Planetary Core Formation

Early-stage core-mantle differentiation and core formation represent pivotal geological events that defined the major geochemical and geophysical signatures of Earth. In order to test potential mechanisms and hypotheses of core formation, we need textural information on the interaction and separation of the solid and liquid phases. Previous experiments have been mostly limited to upper mantle conditions, though the actual events may have occurred at much higher pressures and temperatures.  DAC can achieve the necessary pressure and temperature conditions of this region, but textural study of a 100 µm-sized sample requires nanoscale in-situ probes that do not currently exist.

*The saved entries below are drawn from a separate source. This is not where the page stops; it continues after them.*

-- ==== Sys2Proof/Decode.lean ====
section
/-! DEFINITION. Decoding and encoding of step words (spec 30_encoding R70 to R74). -/

namespace Sys2Proof

/-- Why a word is INVALID, after the three lists of 30_encoding R74 (the names are the model's, assumption log 16). -/
inductive InvalidWord where
  /-- Agent 0x0 or 0x7..0xF. -/
  | reservedAgent
  /-- An op its agent does not have. -/
  | reservedOp
  /-- A step other than RX_BYTE whose data field is not 0x00. -/
  | nonzeroData
deriving DecidableEq, Repr

/-- What a step word decodes to: a step, or INVALID. -/
inductive Decoded where
  | step (i : Instr)
  | invalid (why : InvalidWord)
deriving DecidableEq, Repr

/-- Bits [15:12]. -/
def agentField (w : Word) : BitVec 4 := w.extractLsb' 12 4

/-- Bits [11:8]. -/
def opField (w : Word) : BitVec 4 := w.extractLsb' 8 4

/-- Bits [7:0]. -/
def dataField (w : Word) : Byte := w.extractLsb' 0 8

/-- A row of the step map (30_encoding R72): its match word, its mask, and the step of a data byte. -/
structure MapRow where
  pattern : Word
  mask    : Word
  build   : Byte → Instr

/-- The rows of the line, timer and reset agents. -/
def lineRows : List MapRow :=
  [ ⟨0x1000, 0xFF00, fun b => .rxByte b⟩,
    ⟨0x1100, 0xFFFF, fun _ => .rxSilence⟩,
    ⟨0x2000, 0xFFFF, fun _ => .txTake⟩,
    ⟨0x3000, 0xFFFF, fun _ => .tick⟩,
    ⟨0x6000, 0xFFFF, fun _ => .extReset⟩ ]

/-- The rows of the receive interrupt context. -/
def isrRows : List MapRow :=
  [ ⟨0x4000, 0xFFFF, fun _ => .isrEntry⟩,
    ⟨0x4100, 0xFFFF, fun _ => .isrDrain⟩,
    ⟨0x4200, 0xFFFF, fun _ => .isrExit⟩ ]

/-- The rows of the main sequencer; the op field is the `main_pc` value of the micro-op. -/
def mainRows : List MapRow :=
  [ ⟨0x5000, 0xFFFF, fun _ => .cwTestReady⟩,
    ⟨0x5100, 0xFFFF, fun _ => .cwTestCursor⟩,
    ⟨0x5200, 0xFFFF, fun _ => .cwRead⟩,
    ⟨0x5300, 0xFFFF, fun _ => .cwDecide⟩,
    ⟨0x5400, 0xFFFF, fun _ => .cwRejectReady⟩,
    ⟨0x5500, 0xFFFF, fun _ => .cwRejectCursor⟩,
    ⟨0x5600, 0xFFFF, fun _ => .cwDeadline⟩,
    ⟨0x5700, 0xFFFF, fun _ => .ctPollCursor⟩,
    ⟨0x5800, 0xFFFF, fun _ => .ctPollReady⟩,
    ⟨0x5900, 0xFFFF, fun _ => .ctClear⟩,
    ⟨0x5A00, 0xFFFF, fun _ => .sPoll⟩,
    ⟨0x5B00, 0xFFFF, fun _ => .sKick⟩,
    ⟨0x5C00, 0xFFFF, fun _ => .sClear⟩,
    ⟨0x5D00, 0xFFFF, fun _ => .sParseBegin⟩,
    ⟨0x5E00, 0xFFFF, fun _ => .sParseEnd⟩,
    ⟨0x5F00, 0xFFFF, fun _ => .sTx⟩ ]

/-- The complete step map (30_encoding R72). -/
def stepMap : List MapRow := lineRows ++ isrRows ++ mainRows

/-- The class of 30_encoding R74 an INVALID word falls in. -/
def invalidReason (w : Word) : InvalidWord :=
  if opCount (agentField w).toNat = 0 then .reservedAgent
  else if opCount (agentField w).toNat ≤ (opField w).toNat then .reservedOp
  else .nonzeroData

/-- 30_encoding R74: the step whose `word & mask = match`; every other word is INVALID. -/
def decode (w : Word) : Decoded :=
  match stepMap.find? (fun r => w &&& r.mask == r.pattern) with
  | some r => .step (r.build (dataField w))
  | none => .invalid (invalidReason w)

/-- The step word of a step (30_encoding R72): RX_BYTE carries its byte in bits [7:0], every other step 0x00. -/
def encode (i : Instr) : Word :=
  match i with
  | .rxByte b => (0x10 : BitVec 8) ++ b
  | .rxSilence => 0x1100
  | .txTake => 0x2000
  | .tick => 0x3000
  | .isrEntry => 0x4000
  | .isrDrain => 0x4100
  | .isrExit => 0x4200
  | .cwTestReady => 0x5000
  | .cwTestCursor => 0x5100
  | .cwRead => 0x5200
  | .cwDecide => 0x5300
  | .cwRejectReady => 0x5400
  | .cwRejectCursor => 0x5500
  | .cwDeadline => 0x5600
  | .ctPollCursor => 0x5700
  | .ctPollReady => 0x5800
  | .ctClear => 0x5900
  | .sPoll => 0x5A00
  | .sKick => 0x5B00
  | .sClear => 0x5C00
  | .sParseBegin => 0x5D00
  | .sParseEnd => 0x5E00
  | .sTx => 0x5F00
  | .extReset => 0x6000

/-- The decoder on a table row's bits: a step word is one 16-bit word, so bits from 16 up are no part of it. -/
def decodeTableWord (nbits w : Nat) : Option Instr :=
  match decode (BitVec.ofNat 16 (w % 2 ^ nbits)) with
  | .step i => some i
  | .invalid _ => none

end Sys2Proof
end

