-- ==== Sys2Proof/Machine/Timer.lean ====
section
/-! DEFINITION. The time base and the external reset (spec 44_timers_reset): TICK, EXT_RESET. -/

namespace Sys2Proof.Machine

/-- A running watchdog counts down (R160). -/
def State.countWdt (s : State) : State :=
  { s with wdtCount := s.wdtCountAfterTick, draws := s.drawsAfterTick }

/-- The connect deadline counts down and stays at 0 (R160). -/
def State.countDeadline (s : State) : State :=
  { s with dlCount := s.dlCountAfterTick, dlExpired := s.dlExpiredAfterTick }

/-- TICK (R160): the watchdog's reset, or both counts. -/
def execTick (s : State) : Host.Outcome State Fault Refusal :=
  takeIf s.active s <| .next (if s.wdtExpires then s.doReset .watchdog else s.countWdt.countDeadline)

/-- EXT_RESET (R161). -/
def execExtReset (s : State) : Host.Outcome State Fault Refusal :=
  takeIf s.active s <| .next (s.doReset .external)

end Sys2Proof.Machine
end

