namespace Sys2Proof.Machine

/-! ### Outcomes up to a map of the next state -/

section
variable {f : State → State} {s s' : State}

/-- The same guard and position, and effects that agree up to `f`. -/
theorem mapNext_takeIf {g : Bool} {o o' : Host.Outcome State Fault Refusal} (hpos : s.tracePos = s'.tracePos)
    (h : mapNext f o = mapNext f o') : mapNext f (takeIf g s o) = mapNext f (takeIf g s' o') := by
  cases g
  · rw [takeIf_false, takeIf_false, hpos]
  · exact h

theorem mapNext_ite {c : Prop} [Decidable c] {a b a' b' : State} (ha : f a = f a') (hb : f b = f b') :
    mapNext f (.next (if c then a else b)) = mapNext f (.next (if c then a' else b')) := by
  split
  exacts [congrArg Host.Outcome.next ha, congrArg Host.Outcome.next hb]

theorem mapNext_execTxTake (hpos : s.tracePos = s'.tracePos) (hguard : s.active = s'.active)
    (hfifo : s.txFifo = s'.txFifo)
    (heffect : ∀ b rest, f { s with txFifo := rest, txOut := s.txOut ++ [b] } =
      f { s' with txFifo := rest, txOut := s'.txOut ++ [b] }) :
    mapNext f (execTxTake s) = mapNext f (execTxTake s') := by
  rw [execTxTake, execTxTake, hguard, hfifo]
  refine mapNext_takeIf hpos ?_
  cases s'.txFifo with
  | nil => rw [hpos]
  | cons b rest => exact congrArg Host.Outcome.next (heffect b rest)

theorem mapNext_execIsrDrain (hpos : s.tracePos = s'.tracePos) (hguard : s.isrAt .drain = s'.isrAt .drain)
    (hfifo : s.rxFifo = s'.rxFifo) (hcursor : s.cursor = s'.cursor)
    (heffect : ∀ b rest, f (s.drainByte b rest) = f (s'.drainByte b rest)) (hend : f s.endDrain = f s'.endDrain) :
    mapNext f (execIsrDrain s) = mapNext f (execIsrDrain s') := by
  rw [execIsrDrain, execIsrDrain, hguard, hfifo, hcursor]
  refine mapNext_takeIf hpos ?_
  cases s'.rxFifo with
  | nil => exact congrArg Host.Outcome.next hend
  | cons b rest => exact mapNext_ite (heffect b rest) hend

theorem mapNext_execCwRead (hpos : s.tracePos = s'.tracePos) (hguard : s.mainAt .cwRead = s'.mainAt .cwRead)
    (hmem : s.memRead .rxBuf 0 peekBytes = s'.memRead .rxBuf 0 peekBytes)
    (heffect : ∀ v, f (s.latchCmd v) = f (s'.latchCmd v)) (hfault : ∀ r, f (s.raiseFault r) = f (s'.raiseFault r)) :
    mapNext f (execCwRead s) = mapNext f (execCwRead s') := by
  rw [execCwRead, execCwRead, hguard, hmem]
  refine mapNext_takeIf hpos ?_
  cases s'.memRead .rxBuf 0 peekBytes with
  | ok bs => exact congrArg Host.Outcome.next (heffect _)
  | error r => exact congrArg Host.Outcome.next (hfault r)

We have been working todevelop nanoscale x-ray computed tomography (nanoXCT) within a laser-heated diamond anvil cell.  Pilot studies we conducted this year have revealed the exciting potential for using nanoXCT as a powerful 3D petrographic probe for non-destructive, nanoscale (<40nm) resolution of multiple minerals and amorphous phases (including melts).  This will extend measurements of the texture, shape, porosity, dihedral angle, and other characteristics of molten iron-rich alloys coexisting with silicates and oxides to the relevant high pressure and high temperature conditions.  NanoXCT can also be used to investigate grain shape, intergrowth, orientation, and foliation -- as well as mineral chemistry and crystallography -- to understand whether shape-preferred orientation is a primary source of the observed seismic anisotropy in Earth’s D” layer and to determine the textures and shapes of the melt pockets and channels formed by the putative partial melt which may exist in ULVZs.